- [Task objective]
What lines of the material below include the string "rejected"? Copy all of them.

- [Recorded information]
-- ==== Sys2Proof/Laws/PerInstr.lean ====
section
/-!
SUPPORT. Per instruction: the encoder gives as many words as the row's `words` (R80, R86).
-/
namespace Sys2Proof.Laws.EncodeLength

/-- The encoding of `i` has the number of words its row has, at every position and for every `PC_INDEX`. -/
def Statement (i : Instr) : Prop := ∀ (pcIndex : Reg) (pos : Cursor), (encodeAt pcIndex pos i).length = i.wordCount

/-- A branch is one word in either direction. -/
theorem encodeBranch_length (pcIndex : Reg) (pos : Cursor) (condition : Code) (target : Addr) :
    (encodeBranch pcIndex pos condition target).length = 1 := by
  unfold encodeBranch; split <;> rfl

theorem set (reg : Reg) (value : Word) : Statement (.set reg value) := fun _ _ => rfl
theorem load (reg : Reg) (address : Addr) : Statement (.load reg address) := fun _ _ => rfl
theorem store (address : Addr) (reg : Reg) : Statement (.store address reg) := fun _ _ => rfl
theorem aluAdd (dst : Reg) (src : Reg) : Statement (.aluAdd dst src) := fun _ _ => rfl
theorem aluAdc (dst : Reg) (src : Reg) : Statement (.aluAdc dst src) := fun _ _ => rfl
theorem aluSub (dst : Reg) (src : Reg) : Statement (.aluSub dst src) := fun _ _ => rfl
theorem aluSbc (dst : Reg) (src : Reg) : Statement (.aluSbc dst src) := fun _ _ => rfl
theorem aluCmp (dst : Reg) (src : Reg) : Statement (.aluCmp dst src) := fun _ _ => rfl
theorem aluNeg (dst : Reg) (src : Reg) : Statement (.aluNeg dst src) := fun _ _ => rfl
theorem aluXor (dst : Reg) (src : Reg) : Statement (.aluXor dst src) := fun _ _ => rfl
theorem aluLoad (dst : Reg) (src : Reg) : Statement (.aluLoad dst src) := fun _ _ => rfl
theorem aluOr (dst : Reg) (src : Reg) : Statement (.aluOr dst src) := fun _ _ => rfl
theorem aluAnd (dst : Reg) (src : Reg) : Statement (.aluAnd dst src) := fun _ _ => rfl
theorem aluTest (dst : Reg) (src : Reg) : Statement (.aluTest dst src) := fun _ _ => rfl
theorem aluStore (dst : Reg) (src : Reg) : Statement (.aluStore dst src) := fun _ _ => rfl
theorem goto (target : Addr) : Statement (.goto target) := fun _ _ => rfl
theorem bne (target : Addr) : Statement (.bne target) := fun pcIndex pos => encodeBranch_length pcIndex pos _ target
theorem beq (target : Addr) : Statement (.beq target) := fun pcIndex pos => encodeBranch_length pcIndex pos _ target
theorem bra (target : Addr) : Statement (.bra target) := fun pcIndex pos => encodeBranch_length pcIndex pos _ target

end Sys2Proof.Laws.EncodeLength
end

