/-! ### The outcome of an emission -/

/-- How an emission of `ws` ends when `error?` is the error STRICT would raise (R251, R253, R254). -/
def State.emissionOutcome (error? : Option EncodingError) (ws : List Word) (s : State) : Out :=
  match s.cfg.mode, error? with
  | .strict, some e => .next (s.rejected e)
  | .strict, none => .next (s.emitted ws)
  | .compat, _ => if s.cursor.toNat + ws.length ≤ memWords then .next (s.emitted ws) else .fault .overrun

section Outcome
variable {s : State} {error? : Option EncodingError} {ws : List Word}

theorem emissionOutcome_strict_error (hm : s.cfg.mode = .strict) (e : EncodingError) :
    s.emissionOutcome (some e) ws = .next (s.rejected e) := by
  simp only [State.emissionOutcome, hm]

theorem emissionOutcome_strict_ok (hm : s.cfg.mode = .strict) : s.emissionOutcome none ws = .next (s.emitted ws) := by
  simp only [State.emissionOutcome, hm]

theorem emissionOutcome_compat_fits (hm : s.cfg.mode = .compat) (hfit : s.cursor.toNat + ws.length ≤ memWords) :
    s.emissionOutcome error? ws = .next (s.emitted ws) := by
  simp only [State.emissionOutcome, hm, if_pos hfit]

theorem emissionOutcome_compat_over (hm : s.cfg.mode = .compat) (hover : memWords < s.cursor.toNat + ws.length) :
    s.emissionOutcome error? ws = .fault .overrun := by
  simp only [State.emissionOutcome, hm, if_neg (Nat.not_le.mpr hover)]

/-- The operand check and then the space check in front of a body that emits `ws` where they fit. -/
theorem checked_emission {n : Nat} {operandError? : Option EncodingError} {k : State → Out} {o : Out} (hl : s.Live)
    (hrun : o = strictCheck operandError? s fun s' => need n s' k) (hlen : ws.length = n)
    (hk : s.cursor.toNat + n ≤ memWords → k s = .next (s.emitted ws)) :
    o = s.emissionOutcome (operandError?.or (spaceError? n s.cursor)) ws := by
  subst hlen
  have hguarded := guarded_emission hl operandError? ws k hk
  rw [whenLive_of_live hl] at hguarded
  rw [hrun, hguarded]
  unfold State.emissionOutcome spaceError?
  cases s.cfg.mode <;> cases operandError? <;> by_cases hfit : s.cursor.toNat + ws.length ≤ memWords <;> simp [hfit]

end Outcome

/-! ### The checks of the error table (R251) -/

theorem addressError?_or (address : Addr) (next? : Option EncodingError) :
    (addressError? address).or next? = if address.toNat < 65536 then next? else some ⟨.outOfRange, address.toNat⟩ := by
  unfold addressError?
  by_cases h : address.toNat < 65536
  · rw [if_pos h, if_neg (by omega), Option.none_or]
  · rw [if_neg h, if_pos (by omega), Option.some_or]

- [Output for this task]
  | .strict, some e => .next (s.rejected e)
    s.emissionOutcome (some e) ws = .next (s.rejected e) := by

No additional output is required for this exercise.